[ABOUT THIS EXERCISE] Line tally for the word "bodyOri": count the lines below that contain it and reply with the number alone.

[DATA FOR THIS EXERCISE]
-- ==== Sys2Proof/Machine/Scalar.lean ====
section
/-! DEFINITION. The scalar register family, major 0x10 (R119 to R122), and the scalar immediate family, major 0x11 (R123 to
R125). No member changes FLAGS. -/

namespace Sys2Proof.Machine

/-! ## Operands and results (R120) -/

/-- W of R120. -/
def widthOf : SWidth → Nat
  | .w32 => 32
  | .w64 => 64

/-- A source read as signed. -/
def Thread.sInt (t : Thread) (w : SWidth) (n : SReg) : Int := signedNat (t.s n).toNat (widthOf w)
/-- A source read as unsigned. -/
def Thread.sNat (t : Thread) (w : SWidth) (n : SReg) : Nat := (t.s n).toNat % 2 ^ widthOf w
/-- What the destination receives: W bits of the result, sign-extended. -/
def scalarOut (w : SWidth) (x : Int) : Word := (BitVec.ofInt (widthOf w) x).signExtend 64
/-- The immediate of `cmpi` and of the arithmetic members, read as signed or unsigned (R124). -/
def immInt (w : SWidth) (i : Word) : Int := signedNat i.toNat (widthOf w)
def immNat (w : SWidth) (i : Word) : Nat := i.toNat % 2 ^ widthOf w

/-! ## Shapes -/

/-- An operation on two signed sources. -/
def binSigned (f : Int → Int → Int) (w : SWidth) (d a b : SReg) : Body := fun _ s t =>
  .ok s (t.setS d (scalarOut w (f (t.sInt w a) (t.sInt w b))))
/-- An operation on two unsigned sources. -/
def binUnsigned (f : Nat → Nat → Nat) (w : SWidth) (d a b : SReg) : Body := fun _ s t =>
  .ok s (t.setS d (scalarOut w (f (t.sNat w a) (t.sNat w b))))
/-- A division: ARITH when the divisor is 0 (R122). -/
def divide (zero : Bool) (r : Int) (w : SWidth) (d : SReg) : Body := fun _ s t =>
  if zero then .trap s { cause := .arith, detail := 1 } else .ok s (t.setS d (scalarOut w r))
/-- An operation on the bits of one source. -/
def unBits (f : Nat → Nat → Nat) (w : SWidth) (d a : SReg) : Body := fun _ s t =>
  .ok s (t.setS d (scalarOut w (f (widthOf w) (t.sNat w a))))
/-- An operation on one source and the immediate i. -/
def immOp (f : Nat → Nat → Nat) (w : SWidth) (d a : SReg) (imm : BitVec 32) : Body := fun c s t =>
  .ok s (t.setS d (scalarOut w (f (t.sNat w a) (immNat w (wideImm imm c.hi)))))

/-- Zero bits above the highest one among `n` bits; `n` for zero. -/
def leadingZeros (n x : Nat) : Nat := if x % 2 ^ n = 0 then n else n - 1 - (x % 2 ^ n).log2
/-- Zero bits below the lowest one among `n` bits; `n` for zero. -/
def trailingZeros (n x : Nat) : Nat := ((List.range n).find? (fun i => x.testBit i)).getD n
/-- One bits among `n`. -/
def popCount (n x : Nat) : Nat := ((List.range n).filter (fun i => x.testBit i)).length
/-- A rotation left within `n` bits. -/
def rotateLeft (n a b : Nat) : Nat := (a * 2 ^ (b % n) + a / 2 ^ (n - b % n)) % 2 ^ n

/-- The conditions of R121, on a source read both ways. -/
def condHolds (c : Cond) (a b : Int) (an bn : Nat) : Bool :=
  match c with
  | .eq => an == bn
  | .ne => an != bn
  | .lt => a < b
  | .ge => b ≤ a
  | .ltn => an < bn
  | .gen => bn ≤ an

/-! ## Major 0x10 (R120) -/

/-- a + b -/
def bodyAdd (w : SWidth) (d a b : SReg) : Body := binSigned (· + ·) w d a b
def execAdd (w : SWidth) (d a b : SReg) (s : State) : Host.Outcome State Fault Refusal :=
  issue (.add w d a b) (bodyAdd w d a b) s

/-- a - b -/
def bodySub (w : SWidth) (d a b : SReg) : Body := binSigned (· - ·) w d a b
def execSub (w : SWidth) (d a b : SReg) (s : State) : Host.Outcome State Fault Refusal :=
  issue (.sub w d a b) (bodySub w d a b) s

/-- a × b -/
def bodyMul (w : SWidth) (d a b : SReg) : Body := binSigned (· * ·) w d a b
def execMul (w : SWidth) (d a b : SReg) (s : State) : Host.Outcome State Fault Refusal :=
  issue (.mul w d a b) (bodyMul w d a b) s

/-- The high half of the signed product -/
def bodyMulh (w : SWidth) (d a b : SReg) : Body := binSigned (fun x y => floorShift (x * y) (widthOf w)) w d a b
def execMulh (w : SWidth) (d a b : SReg) (s : State) : Host.Outcome State Fault Refusal :=
  issue (.mulh w d a b) (bodyMulh w d a b) s

/-- The high half of the unsigned product -/
def bodyMulhn (w : SWidth) (d a b : SReg) : Body := binUnsigned (fun x y => x * y / 2 ^ widthOf w) w d a b
def execMulhn (w : SWidth) (d a b : SReg) (s : State) : Host.Outcome State Fault Refusal :=
  issue (.mulhn w d a b) (bodyMulhn w d a b) s

/-- a / b, signed, truncated toward zero -/
def bodyDiv (w : SWidth) (d a b : SReg) : Body := fun c s t =>
  divide (t.sInt w b == 0) (Int.tdiv (t.sInt w a) (t.sInt w b)) w d c s t
def execDiv (w : SWidth) (d a b : SReg) (s : State) : Host.Outcome State Fault Refusal :=
  issue (.div w d a b) (bodyDiv w d a b) s

/-- a / b, unsigned -/
def bodyDivn (w : SWidth) (d a b : SReg) : Body := fun c s t =>
  divide (t.sNat w b == 0) (t.sNat w a / t.sNat w b : Nat) w d c s t
def execDivn (w : SWidth) (d a b : SReg) (s : State) : Host.Outcome State Fault Refusal :=
  issue (.divn w d a b) (bodyDivn w d a b) s

/-- The remainder of `div`, with the sign of a -/
def bodyRem (w : SWidth) (d a b : SReg) : Body := fun c s t =>
  divide (t.sInt w b == 0) (Int.tmod (t.sInt w a) (t.sInt w b)) w d c s t
def execRem (w : SWidth) (d a b : SReg) (s : State) : Host.Outcome State Fault Refusal :=
  issue (.rem w d a b) (bodyRem w d a b) s

/-- The remainder of `divn` -/
def bodyRemn (w : SWidth) (d a b : SReg) : Body := fun c s t =>
  divide (t.sNat w b == 0) (t.sNat w a % t.sNat w b : Nat) w d c s t
def execRemn (w : SWidth) (d a b : SReg) (s : State) : Host.Outcome State Fault Refusal :=
  issue (.remn w d a b) (bodyRemn w d a b) s

/-- a AND b -/
def bodyAnd (w : SWidth) (d a b : SReg) : Body := binUnsigned (· &&& ·) w d a b
def execAnd (w : SWidth) (d a b : SReg) (s : State) : Host.Outcome State Fault Refusal :=
  issue (.and w d a b) (bodyAnd w d a b) s

/-- a OR b -/
def bodyOr (w : SWidth) (d a b : SReg) : Body := binUnsigned (· ||| ·) w d a b
def execOr (w : SWidth) (d a b : SReg) (s : State) : Host.Outcome State Fault Refusal :=
  issue (.or w d a b) (bodyOr w d a b) s

/-- a XOR b -/
def bodyXor (w : SWidth) (d a b : SReg) : Body := binUnsigned (· ^^^ ·) w d a b
def execXor (w : SWidth) (d a b : SReg) (s : State) : Host.Outcome State Fault Refusal :=
  issue (.xor w d a b) (bodyXor w d a b) s

/-- a AND NOT b -/
def bodyAndn (w : SWidth) (d a b : SReg) : Body := binUnsigned (fun x y => x &&& (2 ^ widthOf w - 1 - y)) w d a b
def execAndn (w : SWidth) (d a b : SReg) (s : State) : Host.Outcome State Fault Refusal :=
  issue (.andn w d a b) (bodyAndn w d a b) s

/-- a × 2^(b mod W) -/
def bodyShl (w : SWidth) (d a b : SReg) : Body := binUnsigned (fun x y => x * 2 ^ (y % widthOf w)) w d a b
def execShl (w : SWidth) (d a b : SReg) (s : State) : Host.Outcome State Fault Refusal :=
  issue (.shl w d a b) (bodyShl w d a b) s

/-- a / 2^(b mod W), unsigned -/
def bodyShr (w : SWidth) (d a b : SReg) : Body := binUnsigned (fun x y => x / 2 ^ (y % widthOf w)) w d a b
def execShr (w : SWidth) (d a b : SReg) (s : State) : Host.Outcome State Fault Refusal :=
  issue (.shr w d a b) (bodyShr w d a b) s

/-- a / 2^(b mod W), a signed, rounded down -/
def bodySar (w : SWidth) (d a b : SReg) : Body := fun _ s t =>
  .ok s (t.setS d (scalarOut w (floorShift (t.sInt w a) (t.sNat w b % widthOf w))))
def execSar (w : SWidth) (d a b : SReg) (s : State) : Host.Outcome State Fault Refusal :=
  issue (.sar w d a b) (bodySar w d a b) s

/-- a rotated left by b mod W -/
def bodyRol (w : SWidth) (d a b : SReg) : Body := binUnsigned (rotateLeft (widthOf w)) w d a b
def execRol (w : SWidth) (d a b : SReg) (s : State) : Host.Outcome State Fault Refusal :=
  issue (.rol w d a b) (bodyRol w d a b) s

/-- The lesser, signed -/
def bodyMin (w : SWidth) (d a b : SReg) : Body := binSigned (fun x y => if x ≤ y then x else y) w d a b
def execMin (w : SWidth) (d a b : SReg) (s : State) : Host.Outcome State Fault Refusal :=
  issue (.min w d a b) (bodyMin w d a b) s

/-- The greater, signed -/
def bodyMax (w : SWidth) (d a b : SReg) : Body := binSigned (fun x y => if x ≤ y then y else x) w d a b
def execMax (w : SWidth) (d a b : SReg) (s : State) : Host.Outcome State Fault Refusal :=
  issue (.max w d a b) (bodyMax w d a b) s

/-- The lesser, unsigned -/
def bodyMinn (w : SWidth) (d a b : SReg) : Body := binUnsigned (fun x y => if x ≤ y then x else y) w d a b
def execMinn (w : SWidth) (d a b : SReg) (s : State) : Host.Outcome State Fault Refusal :=
  issue (.minn w d a b) (bodyMinn w d a b) s

/-- The greater, unsigned -/
def bodyMaxn (w : SWidth) (d a b : SReg) : Body := binUnsigned (fun x y => if x ≤ y then y else x) w d a b
def execMaxn (w : SWidth) (d a b : SReg) (s : State) : Host.Outcome State Fault Refusal :=
  issue (.maxn w d a b) (bodyMaxn w d a b) s

/-- Leading zero bits of a -/
def bodyClz (w : SWidth) (d a : SReg) : Body := unBits leadingZeros w d a
def execClz (w : SWidth) (d a : SReg) (s : State) : Host.Outcome State Fault Refusal :=
  issue (.clz w d a) (bodyClz w d a) s

/-- Trailing zero bits of a -/
def bodyCtz (w : SWidth) (d a : SReg) : Body := unBits trailingZeros w d a
def execCtz (w : SWidth) (d a : SReg) (s : State) : Host.Outcome State Fault Refusal :=
  issue (.ctz w d a) (bodyCtz w d a) s

/-- One bits of a -/
def bodyPop (w : SWidth) (d a : SReg) : Body := unBits popCount w d a
def execPop (w : SWidth) (d a : SReg) (s : State) : Host.Outcome State Fault Refusal :=
  issue (.pop w d a) (bodyPop w d a) s

/-- a if c is not 0, else b -/
def bodySel (w : SWidth) (d a b c : SReg) : Body := fun _ s t =>
  .ok s (t.setS d (scalarOut w (if t.sNat w c ≠ 0 then t.sNat w a else t.sNat w b)))
def execSel (w : SWidth) (d a b c : SReg) (s : State) : Host.Outcome State Fault Refusal :=
  issue (.sel w d a b c) (bodySel w d a b c) s

/-- 1 if the condition holds, else 0 (R121) -/
def bodyCmp (w : SWidth) (cond : Cond) (d a b : SReg) : Body := fun _ s t =>
  .ok s (t.setS d (scalarOut w (if condHolds cond (t.sInt w a) (t.sInt w b) (t.sNat w a) (t.sNat w b) then 1 else 0)))
def execCmp (w : SWidth) (cond : Cond) (d a b : SReg) (s : State) : Host.Outcome State Fault Refusal :=
  issue (.cmp w cond d a b) (bodyCmp w cond d a b) s

/-! ## Major 0x11 (R124) -/

/-- A constant: sign-extended for `.i64`, or the 64-bit Imm() under `imx`; zero-extended for the float forms -/
def bodyLi (kind : LiKind) (d : SReg) (imm : BitVec 32) : Body := fun c s t =>
  .ok s (t.setS d (match kind with
    | .i64 => wideImm imm c.hi
    | .f32 => imm.zeroExtend 64
    | .f16 | .bf16 => (imm.extractLsb' 0 16).zeroExtend 64))
def execLi (kind : LiKind) (d : SReg) (imm : BitVec 32) (s : State) : Host.Outcome State Fault Refusal :=
  issue (.li kind d imm) (bodyLi kind d imm) s

/-- The low half of a below the low half of Imm() -/
def bodyLih (d a : SReg) (imm : BitVec 32) : Body := fun c s t =>
  .ok s (t.setS d ((wideImm imm c.hi).extractLsb' 0 32 ++ (t.s a).extractLsb' 0 32))
def execLih (d a : SReg) (imm : BitVec 32) (s : State) : Host.Outcome State Fault Refusal :=
  issue (.lih d a imm) (bodyLih d a imm) s

/-- a + i -/
def bodyAddi (w : SWidth) (d a : SReg) (imm : BitVec 32) : Body := immOp (· + ·) w d a imm
def execAddi (w : SWidth) (d a : SReg) (imm : BitVec 32) (s : State) : Host.Outcome State Fault Refusal :=
  issue (.addi w d a imm) (bodyAddi w d a imm) s

/-- a AND i -/
def bodyAndi (w : SWidth) (d a : SReg) (imm : BitVec 32) : Body := immOp (· &&& ·) w d a imm
def execAndi (w : SWidth) (d a : SReg) (imm : BitVec 32) (s : State) : Host.Outcome State Fault Refusal :=
  issue (.andi w d a imm) (bodyAndi w d a imm) s

/-- a OR i -/
def bodyOri (w : SWidth) (d a : SReg) (imm : BitVec 32) : Body := immOp (· ||| ·) w d a imm
def execOri (w : SWidth) (d a : SReg) (imm : BitVec 32) (s : State) : Host.Outcome State Fault Refusal :=
  issue (.ori w d a imm) (bodyOri w d a imm) s

/-- a XOR i -/
def bodyXori (w : SWidth) (d a : SReg) (imm : BitVec 32) : Body := immOp (· ^^^ ·) w d a imm
def execXori (w : SWidth) (d a : SReg) (imm : BitVec 32) (s : State) : Host.Outcome State Fault Refusal :=
  issue (.xori w d a imm) (bodyXori w d a imm) s

/-- a × 2^n; n is below W (R125) -/
def bodyShli (w : SWidth) (d a : SReg) (imm : BitVec 32) : Body := immOp (fun x n => x * 2 ^ n) w d a imm
def execShli (w : SWidth) (d a : SReg) (imm : BitVec 32) (s : State) : Host.Outcome State Fault Refusal :=
  issue (.shli w d a imm) (bodyShli w d a imm) s

/-- a / 2^n, a unsigned -/
def bodyShri (w : SWidth) (d a : SReg) (imm : BitVec 32) : Body := immOp (fun x n => x / 2 ^ n) w d a imm
def execShri (w : SWidth) (d a : SReg) (imm : BitVec 32) (s : State) : Host.Outcome State Fault Refusal :=
  issue (.shri w d a imm) (bodyShri w d a imm) s

/-- a / 2^n, a signed, rounded down -/
def bodySari (w : SWidth) (d a : SReg) (imm : BitVec 32) : Body := fun _ s t =>
  .ok s (t.setS d (scalarOut w (floorShift (t.sInt w a) imm.toNat)))
def execSari (w : SWidth) (d a : SReg) (imm : BitVec 32) (s : State) : Host.Outcome State Fault Refusal :=
  issue (.sari w d a imm) (bodySari w d a imm) s

/-- 1 if the condition holds between a and i, else 0 -/
def bodyCmpi (w : SWidth) (cond : Cond) (d a : SReg) (imm : BitVec 32) : Body := fun c s t =>
  let i := wideImm imm c.hi
  .ok s (t.setS d (scalarOut w (if condHolds cond (t.sInt w a) (immInt w i) (t.sNat w a) (immNat w i) then 1 else 0)))
def execCmpi (w : SWidth) (cond : Cond) (d a : SReg) (imm : BitVec 32) (s : State) : Host.Outcome State Fault Refusal :=
  issue (.cmpi w cond d a imm) (bodyCmpi w cond d a imm) s

/-- The address of the group's first word plus the immediate -/
def bodyAdr (d : SReg) (imm : BitVec 32) : Body := fun c s t =>
  .ok s (t.setS d (c.pc0 + wideImm imm c.hi))
def execAdr (d : SReg) (imm : BitVec 32) (s : State) : Host.Outcome State Fault Refusal :=
  issue (.adr d imm) (bodyAdr d imm) s

end Sys2Proof.Machine
end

[YOUR SOLUTION] 2